T C PHL610 • Problems of Knowledge and Valuation

Unique Days Time Location Instructor
41885 to 41900 Multiple Sections

Course Description

First semester: Moral theories and problems. The aim of this semester is to consider some classical philosophical theories of morals (including those propounded by David Hume (f. 1750), Immanuel Kant (f. 1780), and John Stuart Mill (f. 1860), and apply them to some current moral problems (for example, capital punishment, torture, animal rights). We will try to improve our views on these problems and consider how theory and practice can interact constructively. Course materials and work will be channelled through Blackboard.

About the Professor Mark Sainsbury taught at the University of Essex, Bedford College London, and King's College London before coming to the University of Texas at Austin in 2002. He has written five books (Russell, Paradoxes, Logical Forms, Departing from Frege and Reference without Referents).

Grading Policy

There will be eight 15 minute in-class tests.
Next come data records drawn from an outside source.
/-- R235–R239: a legal entry is stored in the port's admin bank; CONFIG_CHANGE fixes the change time, at the base time or at the first
start of a cycle at least 1 µs away; CANCEL drops the change; at its time the admin list becomes the operational list; and the entry
that holds now sets the gates. -/
def Obligations.GateLists : Prop :=
  ∀ (r : ReqArg) (lo : W32) (p : Fin 32) (i : Nat) (s : State),
    let d0 := s.dev
    let now := d0.time.ns.toNat
    let ap := d0.fld .chmGclAddr 0 0 20 16
    let idx := d0.fld .chmGclAddr 0 0 9 0
    let bank (q : Nat) : Bool := d0.chm.bank.get false q
    let key (q : Nat) (b : Bool) (n : Nat) : Nat := (q * 2 + (if b then 1 else 0)) * 1024 + n
    let base := (d0.rd .chmAdminBaseHi p).toNat * 2 ^ 32 + (d0.rd .chmAdminBaseLo p).toNat
    let cycle := (d0.rd .chmAdminCycle p).toNat
    let chg := (d0.rd .chmChgTimeHi p).toNat * 2 ^ 32 + (d0.rd .chmChgTimeLo p).toNat
    let at_ := if now + 1000 ≤ base then base else base + (now + 1000 - base + cycle - 1) / cycle * cycle
    let len := d0.fld .chmGateCtrl p 0 26 16
    let opCycle : Int := (d0.rd .chmOperCycle p).toNat
    let opBase : Int := ((d0.rd .chmOperBaseHi p).toNat * 2 ^ 32 + (d0.rd .chmOperBaseLo p).toNat : Nat)
    let pos := (((now : Int) - opBase).emod opCycle).toNat
    let entry (n : Nat) : W64 := d0.chm.gcl.get 0 (key p (bank p) n)
    let starts (n : Nat) : Nat := ((List.range n).map (fun k => (entry k).toNat % 2 ^ 32)).foldl (· + ·) 0
    (Opens d0 r .chmGclDataLo 0 0 → d0.bit .chmGclAddr 0 0 12 = false → d0.bit .chmGateCtrl ap 0 28 = false →
      d0.fld .chmGclDataHi 0 0 23 22 ≠ 3 → 40 ≤ lo.toNat → Reaches (.gclDataWrite r lo) s (fun d =>
        d.chm = { d0.chm with gcl := d0.chm.gcl.set 0 (key ap (!bank ap) idx) ((d0.rd .chmGclDataHi &&& 0xFFC00000) ++ lo) } ∧
        d.fld .chmGclAddr 0 0 9 0 = (if d0.bit .chmGclAddr 0 0 31 then (idx + 1) % 1024 else idx) ∧ d.mem = d0.mem)) ∧
    (Opens d0 r .chmGateCtrl p 0 →
      (d0.bit .chmGateCtrl p 0 28 = false → 0 < cycle → at_ < 2 ^ 64 → Reaches (.configChange r p) s (fun d =>
        (d.rd .chmChgTimeHi p).toNat * 2 ^ 32 + (d.rd .chmChgTimeLo p).toNat = at_ ∧ d.bit .chmGateCtrl p 0 28 = true ∧
        d.chm = d0.chm ∧ d.mem = d0.mem)) ∧
      (d0.bit .chmGateCtrl p 0 28 = true → now < chg → Reaches (.cancelGateChange r p) s (fun d =>
        d.bit .chmGateCtrl p 0 28 = false ∧ d.chm = d0.chm ∧ d.mem = d0.mem))) ∧
    (d0.bit .chmGateCtrl p 0 28 = true → chg ≤ now → d0.txOf p 0 = none → d0.txOf p 1 = none →
      Reaches (.gateListSwap p) s (fun d => d.bit .chmGateCtrl p 0 28 = false ∧ d.chm.bank.get false p = !bank p ∧
        d.fld .chmGateCtrl p 0 26 16 = d0.fld .chmGateCtrl p 0 10 0 ∧ d.rd .chmOperCycle p = d0.rd .chmAdminCycle p ∧
        d.rd .chmOperBaseHi p = d0.rd .chmAdminBaseHi p ∧ d.rd .chmOperBaseLo p = d0.rd .chmAdminBaseLo p ∧
        d.chm.gcl = d0.chm.gcl ∧ d.chm.queues = d0.chm.queues ∧ d.chm.tx = d0.chm.tx ∧ d.mem = d0.mem)) ∧
    (d0.bit .chmGateCtrl p 0 28 = false → d0.bit .chmGateCtrl p 0 31 = true → i < len → 0 < opCycle → d0.txOf p 0 = none →
      d0.txOf p 1 = none → starts i ≤ pos → pos < starts (i + 1) ∨ i + 1 = len → Reaches (.gateEntryStart p) s (fun d =>
        d.chm.gates.get 0xFF p = (entry i >>> (56 : Nat)).truncate 8 ∧ (∀ q, q ≠ p.val → d.chm.gates.get 0xFF q =
          d0.chm.gates.get 0xFF q) ∧ d.chm.tx = d0.chm.tx ∧ d.chm.queues = d0.chm.queues ∧ d.regs = d0.regs ∧ d.mem = d0.mem))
Apart from the first of these (which will take place in the fourth class) the timing of these tests will not be announced in advance. Each test generates 5% of the total marks. Three short essays, maximum 1000 words each (10% each) and a term paper, maximum 4000 words (30%) are also required. Deadlines for these assessed pieces of written work will be announced on the first day of classes.


The main text will be Steven Cahn and Peter Markie (eds): Ethics: History, Theory and Contemporary Issues. Everyone should also read A. Martinich's Philosophical Writing (preferably 2nd edition) within the first month of the course, though it will not be discussed in class. Background Reading: Jostein Gaarder: Sophie's World. This is a history of philosophy in the form of a novel. Specially useful for orienting the philosophers and topics of our work within a broader framework. Peter Singer: Practical Ethics provides good supplementary material on the more applied part of the course.